Exercise: Out of the material that follows, write out exactly the lines from the line with "obtain ⟨n, hn⟩" to the line with "i < h.length)", both ends included, and no others.

Recorded information:
======
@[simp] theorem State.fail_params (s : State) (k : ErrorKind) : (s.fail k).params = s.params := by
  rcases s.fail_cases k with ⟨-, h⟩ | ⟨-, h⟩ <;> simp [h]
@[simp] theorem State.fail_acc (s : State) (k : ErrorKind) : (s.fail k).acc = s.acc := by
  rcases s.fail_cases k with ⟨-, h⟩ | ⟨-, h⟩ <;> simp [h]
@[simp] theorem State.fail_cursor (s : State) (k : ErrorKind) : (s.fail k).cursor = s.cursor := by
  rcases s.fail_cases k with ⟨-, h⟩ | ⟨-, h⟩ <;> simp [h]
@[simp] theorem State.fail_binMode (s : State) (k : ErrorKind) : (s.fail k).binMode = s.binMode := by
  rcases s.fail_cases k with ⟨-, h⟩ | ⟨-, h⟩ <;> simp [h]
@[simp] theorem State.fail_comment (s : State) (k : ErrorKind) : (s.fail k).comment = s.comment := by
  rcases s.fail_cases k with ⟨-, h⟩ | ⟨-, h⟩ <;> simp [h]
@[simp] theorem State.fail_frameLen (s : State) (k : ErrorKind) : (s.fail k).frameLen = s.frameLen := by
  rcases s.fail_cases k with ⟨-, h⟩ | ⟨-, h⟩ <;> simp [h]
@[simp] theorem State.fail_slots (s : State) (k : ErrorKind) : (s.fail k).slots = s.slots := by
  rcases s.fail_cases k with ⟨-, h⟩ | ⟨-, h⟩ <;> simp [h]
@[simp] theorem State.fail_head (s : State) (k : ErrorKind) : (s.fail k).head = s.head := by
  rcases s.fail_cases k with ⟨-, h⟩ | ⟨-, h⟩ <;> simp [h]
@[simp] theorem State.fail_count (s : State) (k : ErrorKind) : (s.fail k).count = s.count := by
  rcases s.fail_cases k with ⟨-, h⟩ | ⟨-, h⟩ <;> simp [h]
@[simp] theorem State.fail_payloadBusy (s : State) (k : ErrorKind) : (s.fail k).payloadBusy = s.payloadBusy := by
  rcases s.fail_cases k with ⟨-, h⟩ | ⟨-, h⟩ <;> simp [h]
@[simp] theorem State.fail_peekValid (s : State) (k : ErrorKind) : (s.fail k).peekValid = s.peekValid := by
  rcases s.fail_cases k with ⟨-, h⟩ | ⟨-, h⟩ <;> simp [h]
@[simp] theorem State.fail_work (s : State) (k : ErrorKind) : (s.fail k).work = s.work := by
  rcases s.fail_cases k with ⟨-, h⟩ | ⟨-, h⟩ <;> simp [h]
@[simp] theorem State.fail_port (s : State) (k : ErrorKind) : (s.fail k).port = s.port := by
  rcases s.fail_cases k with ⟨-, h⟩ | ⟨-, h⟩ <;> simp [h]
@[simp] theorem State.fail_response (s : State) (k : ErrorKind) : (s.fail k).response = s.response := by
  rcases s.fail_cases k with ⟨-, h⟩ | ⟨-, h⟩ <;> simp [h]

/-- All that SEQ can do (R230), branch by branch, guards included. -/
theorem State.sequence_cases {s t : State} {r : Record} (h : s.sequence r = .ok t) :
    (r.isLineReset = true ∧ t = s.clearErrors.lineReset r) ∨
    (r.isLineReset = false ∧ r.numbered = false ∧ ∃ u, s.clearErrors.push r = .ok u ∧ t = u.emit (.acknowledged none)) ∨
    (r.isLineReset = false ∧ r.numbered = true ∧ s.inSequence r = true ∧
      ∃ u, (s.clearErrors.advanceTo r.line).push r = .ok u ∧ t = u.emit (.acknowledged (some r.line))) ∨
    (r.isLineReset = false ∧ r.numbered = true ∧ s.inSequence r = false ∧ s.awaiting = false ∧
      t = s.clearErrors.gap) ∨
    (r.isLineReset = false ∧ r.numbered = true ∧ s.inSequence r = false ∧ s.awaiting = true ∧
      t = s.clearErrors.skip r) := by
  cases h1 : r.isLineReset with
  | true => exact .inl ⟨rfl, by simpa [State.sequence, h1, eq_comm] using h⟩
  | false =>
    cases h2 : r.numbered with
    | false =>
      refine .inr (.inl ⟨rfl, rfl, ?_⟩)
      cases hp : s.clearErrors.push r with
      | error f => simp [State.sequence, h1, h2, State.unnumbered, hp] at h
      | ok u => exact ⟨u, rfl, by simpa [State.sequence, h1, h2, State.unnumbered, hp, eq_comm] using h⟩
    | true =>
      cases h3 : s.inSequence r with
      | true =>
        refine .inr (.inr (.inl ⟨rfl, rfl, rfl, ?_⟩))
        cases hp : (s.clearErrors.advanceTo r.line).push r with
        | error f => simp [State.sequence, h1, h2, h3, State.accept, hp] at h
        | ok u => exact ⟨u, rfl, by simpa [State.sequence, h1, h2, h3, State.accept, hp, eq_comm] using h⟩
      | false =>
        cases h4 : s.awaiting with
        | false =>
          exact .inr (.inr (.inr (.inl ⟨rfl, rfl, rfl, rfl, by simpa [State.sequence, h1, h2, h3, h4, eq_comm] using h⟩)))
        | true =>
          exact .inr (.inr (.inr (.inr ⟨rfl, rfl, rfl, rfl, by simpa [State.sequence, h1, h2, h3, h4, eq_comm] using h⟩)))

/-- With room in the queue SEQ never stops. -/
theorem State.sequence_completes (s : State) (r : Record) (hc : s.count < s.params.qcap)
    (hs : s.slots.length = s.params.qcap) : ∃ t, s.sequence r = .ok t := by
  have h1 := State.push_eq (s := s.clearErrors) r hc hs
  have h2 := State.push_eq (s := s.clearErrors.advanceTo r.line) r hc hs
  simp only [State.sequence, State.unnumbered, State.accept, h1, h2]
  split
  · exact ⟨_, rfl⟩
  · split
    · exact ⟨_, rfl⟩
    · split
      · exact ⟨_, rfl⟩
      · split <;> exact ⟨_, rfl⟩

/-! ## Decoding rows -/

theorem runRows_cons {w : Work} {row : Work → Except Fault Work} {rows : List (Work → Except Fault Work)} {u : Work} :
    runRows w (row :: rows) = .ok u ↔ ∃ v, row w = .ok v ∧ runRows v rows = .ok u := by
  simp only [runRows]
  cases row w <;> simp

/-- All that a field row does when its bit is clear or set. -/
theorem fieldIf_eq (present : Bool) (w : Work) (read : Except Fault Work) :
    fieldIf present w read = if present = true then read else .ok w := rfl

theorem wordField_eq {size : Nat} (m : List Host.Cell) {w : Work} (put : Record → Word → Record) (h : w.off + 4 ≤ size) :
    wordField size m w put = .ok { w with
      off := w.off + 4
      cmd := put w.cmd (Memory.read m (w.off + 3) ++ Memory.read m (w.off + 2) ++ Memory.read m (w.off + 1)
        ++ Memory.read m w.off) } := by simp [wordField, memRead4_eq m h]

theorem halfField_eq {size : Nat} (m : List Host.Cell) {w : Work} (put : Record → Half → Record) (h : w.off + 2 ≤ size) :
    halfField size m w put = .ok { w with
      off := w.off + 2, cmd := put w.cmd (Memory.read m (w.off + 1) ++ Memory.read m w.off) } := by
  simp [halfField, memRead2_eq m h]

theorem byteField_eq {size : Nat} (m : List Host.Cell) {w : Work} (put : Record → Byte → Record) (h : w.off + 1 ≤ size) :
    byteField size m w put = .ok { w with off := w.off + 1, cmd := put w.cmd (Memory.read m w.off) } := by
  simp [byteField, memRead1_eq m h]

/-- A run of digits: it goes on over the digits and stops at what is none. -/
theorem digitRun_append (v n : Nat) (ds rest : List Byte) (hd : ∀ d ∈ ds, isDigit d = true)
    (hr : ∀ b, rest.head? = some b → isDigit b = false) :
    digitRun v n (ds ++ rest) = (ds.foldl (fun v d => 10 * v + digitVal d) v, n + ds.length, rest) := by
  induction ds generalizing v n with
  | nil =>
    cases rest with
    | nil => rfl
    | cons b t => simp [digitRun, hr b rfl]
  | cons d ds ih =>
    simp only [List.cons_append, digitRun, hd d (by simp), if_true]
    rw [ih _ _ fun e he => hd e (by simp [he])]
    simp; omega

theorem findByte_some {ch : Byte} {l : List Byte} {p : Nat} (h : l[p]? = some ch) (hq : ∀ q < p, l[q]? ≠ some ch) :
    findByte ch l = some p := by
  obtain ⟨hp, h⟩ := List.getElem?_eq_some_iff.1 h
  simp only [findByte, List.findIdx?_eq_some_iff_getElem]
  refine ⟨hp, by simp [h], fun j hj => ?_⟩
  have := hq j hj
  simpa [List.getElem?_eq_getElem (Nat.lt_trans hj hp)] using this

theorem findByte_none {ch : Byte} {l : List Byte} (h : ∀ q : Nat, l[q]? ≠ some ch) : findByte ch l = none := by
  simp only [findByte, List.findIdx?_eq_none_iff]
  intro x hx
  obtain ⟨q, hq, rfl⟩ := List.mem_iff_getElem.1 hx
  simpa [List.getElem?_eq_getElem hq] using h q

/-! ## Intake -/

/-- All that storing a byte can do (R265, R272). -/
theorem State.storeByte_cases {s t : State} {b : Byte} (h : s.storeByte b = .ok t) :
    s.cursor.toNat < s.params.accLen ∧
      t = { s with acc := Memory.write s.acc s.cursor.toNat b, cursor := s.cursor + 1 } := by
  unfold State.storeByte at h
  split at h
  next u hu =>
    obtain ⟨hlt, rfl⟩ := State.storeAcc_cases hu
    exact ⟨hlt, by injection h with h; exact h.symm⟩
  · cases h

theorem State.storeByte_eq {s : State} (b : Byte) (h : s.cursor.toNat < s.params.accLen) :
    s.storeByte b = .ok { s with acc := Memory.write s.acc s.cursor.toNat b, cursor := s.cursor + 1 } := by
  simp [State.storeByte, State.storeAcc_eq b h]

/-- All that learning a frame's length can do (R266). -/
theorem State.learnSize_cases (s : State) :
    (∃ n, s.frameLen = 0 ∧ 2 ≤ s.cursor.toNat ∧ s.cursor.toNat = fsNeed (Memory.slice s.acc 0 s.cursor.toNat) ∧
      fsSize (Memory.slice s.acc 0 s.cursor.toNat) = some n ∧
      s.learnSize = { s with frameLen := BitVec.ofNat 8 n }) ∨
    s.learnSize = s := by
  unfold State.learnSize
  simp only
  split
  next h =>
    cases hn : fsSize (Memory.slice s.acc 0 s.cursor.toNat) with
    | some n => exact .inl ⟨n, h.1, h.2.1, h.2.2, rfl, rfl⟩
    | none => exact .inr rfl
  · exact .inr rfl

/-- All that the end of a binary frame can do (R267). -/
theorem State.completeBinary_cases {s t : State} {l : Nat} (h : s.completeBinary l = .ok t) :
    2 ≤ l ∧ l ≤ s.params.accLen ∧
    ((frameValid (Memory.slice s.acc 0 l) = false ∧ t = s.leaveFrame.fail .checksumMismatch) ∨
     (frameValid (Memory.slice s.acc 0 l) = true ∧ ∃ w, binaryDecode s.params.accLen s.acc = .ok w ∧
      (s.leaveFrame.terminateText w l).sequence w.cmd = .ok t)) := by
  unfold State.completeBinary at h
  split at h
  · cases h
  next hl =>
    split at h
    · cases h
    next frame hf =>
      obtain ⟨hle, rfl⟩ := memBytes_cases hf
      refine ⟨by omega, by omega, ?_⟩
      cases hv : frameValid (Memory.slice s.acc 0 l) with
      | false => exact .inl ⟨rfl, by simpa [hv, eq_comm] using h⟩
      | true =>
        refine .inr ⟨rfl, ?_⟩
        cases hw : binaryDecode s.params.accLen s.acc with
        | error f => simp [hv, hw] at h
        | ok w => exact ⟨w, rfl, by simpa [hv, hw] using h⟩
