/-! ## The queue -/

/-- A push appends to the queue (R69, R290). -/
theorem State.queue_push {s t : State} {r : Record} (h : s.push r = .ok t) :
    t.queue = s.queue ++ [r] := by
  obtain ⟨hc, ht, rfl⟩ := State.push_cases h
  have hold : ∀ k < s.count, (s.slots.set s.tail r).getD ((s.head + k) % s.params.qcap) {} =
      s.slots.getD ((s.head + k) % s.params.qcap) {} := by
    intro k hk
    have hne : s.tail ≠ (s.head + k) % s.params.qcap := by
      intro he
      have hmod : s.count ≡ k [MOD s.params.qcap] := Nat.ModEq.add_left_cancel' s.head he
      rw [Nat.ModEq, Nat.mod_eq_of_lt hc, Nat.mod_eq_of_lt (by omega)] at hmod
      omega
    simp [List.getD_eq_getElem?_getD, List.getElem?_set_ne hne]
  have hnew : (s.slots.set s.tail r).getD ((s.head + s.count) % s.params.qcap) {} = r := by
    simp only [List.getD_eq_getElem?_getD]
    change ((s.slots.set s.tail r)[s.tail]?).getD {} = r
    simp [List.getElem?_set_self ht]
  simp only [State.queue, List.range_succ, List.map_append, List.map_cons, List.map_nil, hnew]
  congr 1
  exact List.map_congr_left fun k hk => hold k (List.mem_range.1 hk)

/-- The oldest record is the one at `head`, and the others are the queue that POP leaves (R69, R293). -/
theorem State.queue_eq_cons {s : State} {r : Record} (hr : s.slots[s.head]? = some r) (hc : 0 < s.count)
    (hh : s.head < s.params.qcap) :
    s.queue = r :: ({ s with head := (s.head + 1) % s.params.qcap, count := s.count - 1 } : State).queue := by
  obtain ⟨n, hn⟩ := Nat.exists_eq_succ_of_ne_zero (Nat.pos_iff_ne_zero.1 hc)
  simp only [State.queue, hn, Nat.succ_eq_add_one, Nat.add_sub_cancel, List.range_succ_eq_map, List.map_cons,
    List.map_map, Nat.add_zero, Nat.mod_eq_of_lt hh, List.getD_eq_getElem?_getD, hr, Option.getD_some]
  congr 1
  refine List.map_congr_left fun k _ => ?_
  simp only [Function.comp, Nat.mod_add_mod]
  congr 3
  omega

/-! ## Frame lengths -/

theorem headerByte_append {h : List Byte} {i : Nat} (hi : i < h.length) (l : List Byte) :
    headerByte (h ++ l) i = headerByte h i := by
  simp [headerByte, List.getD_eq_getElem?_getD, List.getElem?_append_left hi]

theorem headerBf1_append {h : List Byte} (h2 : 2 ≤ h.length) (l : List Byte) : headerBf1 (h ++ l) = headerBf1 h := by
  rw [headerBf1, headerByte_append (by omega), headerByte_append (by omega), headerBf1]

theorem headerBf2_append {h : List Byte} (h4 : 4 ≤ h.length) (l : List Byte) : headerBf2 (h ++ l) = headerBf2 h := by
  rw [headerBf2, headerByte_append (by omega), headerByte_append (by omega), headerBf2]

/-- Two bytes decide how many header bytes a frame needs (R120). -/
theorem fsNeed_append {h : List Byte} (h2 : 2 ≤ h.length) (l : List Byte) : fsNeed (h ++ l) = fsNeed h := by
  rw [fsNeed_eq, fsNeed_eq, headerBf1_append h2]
======
Exercise result:
  obtain ⟨n, hn⟩ := Nat.exists_eq_succ_of_ne_zero (Nat.pos_iff_ne_zero.1 hc)
  simp only [State.queue, hn, Nat.succ_eq_add_one, Nat.add_sub_cancel, List.range_succ_eq_map, List.map_cons,
    List.map_map, Nat.add_zero, Nat.mod_eq_of_lt hh, List.getD_eq_getElem?_getD, hr, Option.getD_some]
  congr 1
  refine List.map_congr_left fun k _ => ?_
  simp only [Function.comp, Nat.mod_add_mod]
  congr 3
  omega

/-! ## Frame lengths -/

theorem headerByte_append {h : List Byte} {i : Nat} (hi : i < h.length) (l : List Byte) :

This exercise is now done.